Mark Zuckerberg Speaking Chinese: Brave, Foolish, or Both? - utactics
http://www.theatlantic.com/international/archive/2014/11/mark-zuckerberg-speaking-chinese-brave-foolish-or-both/382254/

======
b0o
As a native Chinese mandarin speaker all of my other Chinese friends and
family I spoke to were completely shocked at how well he spoke Chinese. Yes,
his tones are off but the majority of non Chinese speakers tones (and
sometimes my tones are off when I haven't spoken Chinese in a while) are
usually off so when you take that into account, and how he said he wanted to
learn Chinese because of his wife's grandma who only spoke Chinese, its very
cool to see someone in his position (as a multibillionaire ceo) where Chinese
has become a hobby and a passion.

------
ashleyp
Who cares? He gave something a go and gave it a shot. I'm pretty sure his goal
has nothing to do with speaking perfect mandarin. If people are going to judge
him and spend their days writing articles about judgement on him and giving
something a go, it's a little sad in my eyes(not necessarily referring to the
article itself as such and i've only scanned through it so perhaps i'm missing
something).

------
emcarey
I think this was an incredible move by zuckerberg and he should be applauded.
I studied mandarin in grad school and then spent some time in China studying
female chinese consumer behavior. Though my study participants were excited to
practice their english with me, i was shy to practice my mandarin with them
and I totally regret that as now my mandarin is almost gone.

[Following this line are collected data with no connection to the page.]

theorem test_F1_nop : (after State.reset 0x0000).pc = 0x202 := by decide
theorem test_F4_last_fetch : (after (State.reset.setPc 4094) 0x6001).getV 0 = 1 ∧ (after (State.reset.setPc 4094) 0x6001).pc = 4096 := by
  decide
theorem test_F5_fetch_beyond : (stateAfterStep (State.reset.setPc 4095)).fault = some .memoryOutOfBounds ∧
    (stateAfterStep (State.reset.setPc 4095)).pc = 4095 := by decide
theorem test_F6_unimplemented : (after State.reset 0x0123).fault = some .unimplementedOpcode ∧
    (after State.reset 0x0123).faultWord = 0x0123 ∧ (after State.reset 0x0123).pc = 0x202 := by decide
theorem test_C1_jp_self : (after State.reset 0x1200).pc = 0x200 := by decide
theorem test_C4_call : (after State.reset 0x2ABC).stack[0] = 0x0202 ∧ (after State.reset 0x2ABC).sp = 1 ∧
    (after State.reset 0x2ABC).pc = 0xABC := by decide
theorem test_C6_call_overflow : (after { State.reset with sp := 16 } 0x2300).fault = some .stackOverflow ∧
    (after { State.reset with sp := 16 } 0x2300).pc = 0x202 := by decide
theorem test_C7_ret : (after { State.reset with sp := 1, stack := State.reset.stack.set 0 0x0ABC } 0x00EE).pc = 0xABC := by decide
theorem test_C8_ret_underflow : (after State.reset 0x00EE).fault = some .stackUnderflow ∧ (after State.reset 0x00EE).pc = 0x202 := by
  decide
theorem test_C9_C10_se : (after (State.reset.setV 3 0x41) 0x3341).pc = 0x204 ∧ (after (State.reset.setV 3 0x40) 0x3341).pc = 0x202 := by
  decide
theorem test_C11_C12_sne : (after (State.reset.setV 3 0x41) 0x4341).pc = 0x202 ∧ (after (State.reset.setV 3 0x40) 0x4341).pc = 0x204 := by
  decide
theorem test_C13_C14_se_reg : (after ((State.reset.setV 1 7).setV 2 7) 0x5120).pc = 0x204 ∧
    (after ((State.reset.setV 1 7).setV 2 8) 0x5120).pc = 0x202 := by decide
theorem test_C16_C17_sne_reg : (after ((State.reset.setV 1 7).setV 2 8) 0x9120).pc = 0x204 ∧ (after State.reset 0x9AA0).pc = 0x202 := by
  decide
theorem test_C19_jp_v0 : (after (State.reset.setV 0 0xFF) 0xBFFF).pc = 0x10FE := by decide
theorem test_A2_ld_imm : (after State.reset 0x6F07).getV 15 = 0x07 := by decide
theorem test_A3_add_imm_wraps : (after (State.reset.setV 0 0xFF) 0x7001).getV 0 = 0 ∧
    (after (State.reset.setV 0 0xFF) 0x7001).getV 15 = 0 := by decide
theorem test_A5_ld_reg : (after (regs 0 0x3C) 0x8010).getV 0 = 0x3C := by decide
theorem test_A6_or : (after ((regs 0xF0 0x0F).setV 15 1) 0x8011).getV 0 = 0xFF ∧
    (after ((regs 0xF0 0x0F).setV 15 1) 0x8011).getV 15 = 1 := by decide
theorem test_A7_and : (after (regs 0xF0 0x3C) 0x8012).getV 0 = 0x30 := by decide
theorem test_A8_xor : (after (regs 0xF0 0x3C) 0x8013).getV 0 = 0xCC := by decide
theorem test_A10_A11_add : (after (regs 0xFF 0x01) 0x8014).getV 0 = 0x00 ∧ (after (regs 0xFF 0x01) 0x8014).getV 15 = 1 ∧
    (after (regs 0xFF 0x00) 0x8014).getV 15 = 0 := by decide
theorem test_A31_add_into_vf : (after ((State.reset.setV 15 0xF0).setV 1 0x20) 0x8F14).getV 15 = 0x10 := by decide
theorem test_E3_sub : (after (regs 0x10 0x05) 0x8015).getV 0 = 0x0B ∧ (after (regs 0x10 0x05) 0x8015).getV 15 = 1 ∧
    (after (regs 0x05 0x10) 0x8015).getV 0 = 0xF5 ∧ (after (regs 0x05 0x10) 0x8015).getV 15 = 0 := by decide
theorem test_A39_sub_flag_last :
    (after { (State.reset.setV 15 0x33) with params := { defaultParams with vfWriteOrder := .flagLast } } 0x8FF5).getV 15 = 1 ∧
    (after (State.reset.setV 15 0x33) 0x8FF5).getV 15 = 0 := by decide
theorem test_A19_shr_ignores_y : (after ((State.reset.setV 0 0x05).setV 7 0xEE) 0x8076).getV 0 = 0x02 ∧
    (after ((State.reset.setV 0 0x05).setV 7 0xEE) 0x8076).getV 15 = 1 := by decide
theorem test_A20_A21_subn : (after (regs 0x05 0x10) 0x8017).getV 0 = 0x0B ∧ (after (regs 0x10 0x05) 0x8017).getV 0 = 0xF5 ∧
    (after (regs 0x10 0x05) 0x8017).getV 15 = 0 := by decide
theorem test_A25_A26_shl : (after (regs 0x7F 0) 0x800E).getV 0 = 0xFE ∧ (after (regs 0x7F 0) 0x800E).getV 15 = 0 ∧
    (after (regs 0xFF 0) 0x800E).getV 15 = 1 := by decide
theorem test_A28_A29_rnd (s : State) :
    (∃ t, exec (.rndVxNn 0 0x00) s = .next t ∧ t.getV 0 = 0) ∧
    (∃ t, exec (.rndVxNn 0 0xFF) s = .next t ∧ t.getV 0 = Config.draw8 s.draws) :=
  ⟨⟨_, rfl, by simp [State.draw]⟩, ⟨_, rfl,
    (State.getV_setV_self _ _ _).trans (BitVec.and_allOnes (x := Config.draw8 s.draws))⟩⟩
theorem test_M1_ld_i : (after State.reset 0xAFFF).i = 0x0FFF := by decide
theorem test_M2_M3_add_i : (after ((State.reset.setI 0x0FFF).setV 0 1) 0xF01E).i = 0x1000 ∧
    (after ((State.reset.setI 0xFFFF).setV 0 2) 0xF01E).i = 0x0001 := by decide
theorem test_M5_M6_ld_f : (after (regs 0x1A 0) 0xF029).i = 0x0032 ∧ (after (regs 0xFF 0) 0xF029).i = 0x004B := by decide
theorem test_M8_bcd : (after ((State.reset.setI 0xFFD).setV 0 255) 0xF033).readBytes 0xFFD 3 = [2, 5, 5] := by decide
theorem test_M9_bcd_beyond : (after ((State.reset.setI 0xFFE).setV 0 255) 0xF033).fault = some .memoryOutOfBounds ∧
    (after ((State.reset.setI 0xFFE).setV 0 255) 0xF033).readByte 0xFFE = 0 := by decide
theorem test_M13_M14_store : (after ((State.reset.setI 0xFFF).setV 0 1) 0xF055).readByte 0xFFF = 1 ∧
    (after ((regs 1 2).setI 0xFFF) 0xF155).readByte 0xFFF = 0 := by decide
theorem test_M18_load : (after State.reset 0xF465).v.toList.take 6 = [0xF0, 0x90, 0x90, 0x90, 0xF0, 0] := by decide
theorem test_M17_load_beyond : (after (State.reset.setI 0x1000) 0xF065).fault = some .memoryOutOfBounds := by decide
theorem test_G11_cls : (after { State.reset with px := State.reset.px.toggle 3 4 } 0x00E0).px.pixel 3 4 = false := by decide
theorem test_G3_draw_wraps_columns :
    (after ((withData 0x300 [0xFF]).setV 0 0xFF |>.setV 1 0xFF) 0xD011).px.pixel 31 63 = true ∧
    (after ((withData 0x300 [0xFF]).setV 0 0xFF |>.setV 1 0xFF) 0xD011).px.pixel 31 6 = true ∧
    (after ((withData 0x300 [0xFF]).setV 0 0xFF |>.setV 1 0xFF) 0xD011).px.pixel 31 7 = false := by decide
theorem test_G4_draw_wraps_rows : (after ((withData 0x300 [0x80, 0x80]).setV 1 31) 0xD012).px.pixel 0 0 = true := by decide
theorem test_K1_K2_skp :
    (after { (State.reset.setV 2 5) with key := State.reset.key.set 5 true } 0xE29E).pc = 0x204 ∧
    (after (State.reset.setV 2 5) 0xE29E).pc = 0x202 := by decide
theorem test_K5_K6_skp_beyond : (after (State.reset.setV 2 0x10) 0xE29E).fault = some .invalidKeyIndex ∧
    (after { setKey 5 true (State.reset.setV 2 0x15) with params := { defaultParams with keyIndexPolicy := .mask4 } } 0xE29E).pc =
      0x204 := by decide
theorem test_K3_K4_sknp :
    (after { (State.reset.setV 2 5) with key := State.reset.key.set 5 true } 0xE2A1).pc = 0x202 ∧
    (after (State.reset.setV 2 5) 0xE2A1).pc = 0x204 := by decide
theorem test_K7_ld_dt : (after (State.reset.setDt 0x2A) 0xF307).getV 3 = 0x2A := by decide
theorem test_K8_set_dt : (after (State.reset.setV 3 0xFF) 0xF315).dt = 0xFF := by decide
theorem test_K9_set_st : (after (State.reset.setV 3 0x02) 0xF318).st = 0x02 := by decide
theorem test_K16_key_wait_begins : (after State.reset 0xF20A).waiting = true ∧ (after State.reset 0xF20A).waitX = 2 ∧
    (after State.reset 0xF20A).pc = 0x200 := by decide
theorem test_E7_key_wait_completes : (stateAfterStep (setKey 5 true (after State.reset 0xF20A))).getV 2 = 5 ∧
    (stateAfterStep (setKey 5 true (after State.reset 0xF20A))).pc = 0x202 := by decide
theorem test_K11_tick : tick ((State.reset.setDt 1).setSt 1) = (true, State.reset) := by decide
-- 60_exceptions.md R170, the column "code" from its first row to its last
theorem test_R170_codes :
    [none, some .memoryOutOfBounds, some .stackOverflow, some .stackUnderflow, some .unimplementedOpcode, some .romTooLarge,
      some .invalidKeyIndex].map errorCode = [0, 1, 2, 3, 4, 5, 6] := by decide
theorem test_R170_fault_code : State.reset.faultCode = 0 ∧ (after State.reset 0x00EE).faultCode = 3 ∧
    errorCode ((stepResult State.reset).bind StepResult.kind?) = 0 := by decide
theorem test_F15_continue :
    stepResult ({ State.reset with params := { defaultParams with unimplPolicy := .proceed } }.withFetchWord 16 0x0123) =
      some (.error .unimplementedOpcode 0x0123) := by decide
theorem test_E10_step_result_ok : stepResult State.reset = some .ok := by decide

By truly taking
steps to communicate with the very important Chinese market, Zuckerberg once
again demonstrated his leadership skills by being brave as he made himself
vulnerable to mistakes. I'm sure the many people in China who idolize him were
also humbled to see him try something outside the comfort zone of a
billionaire ceo.

------
byoung2
I've only been studying Mandarin for a few months, so I can attest to the
difficulty of understanding tone. Having learned a few languages over the
years, including Spanish, Japanese, French, Italian, and Tagalog, I'd say that
the hardest part of the learning process is getting the courage to speak to a
native speaker without looking like an idiot. It's hard enough to order a meal
in the language, but an on stage interview on camera is another level
entirely. I applaud anyone brave enough to do that after just a few years of
study.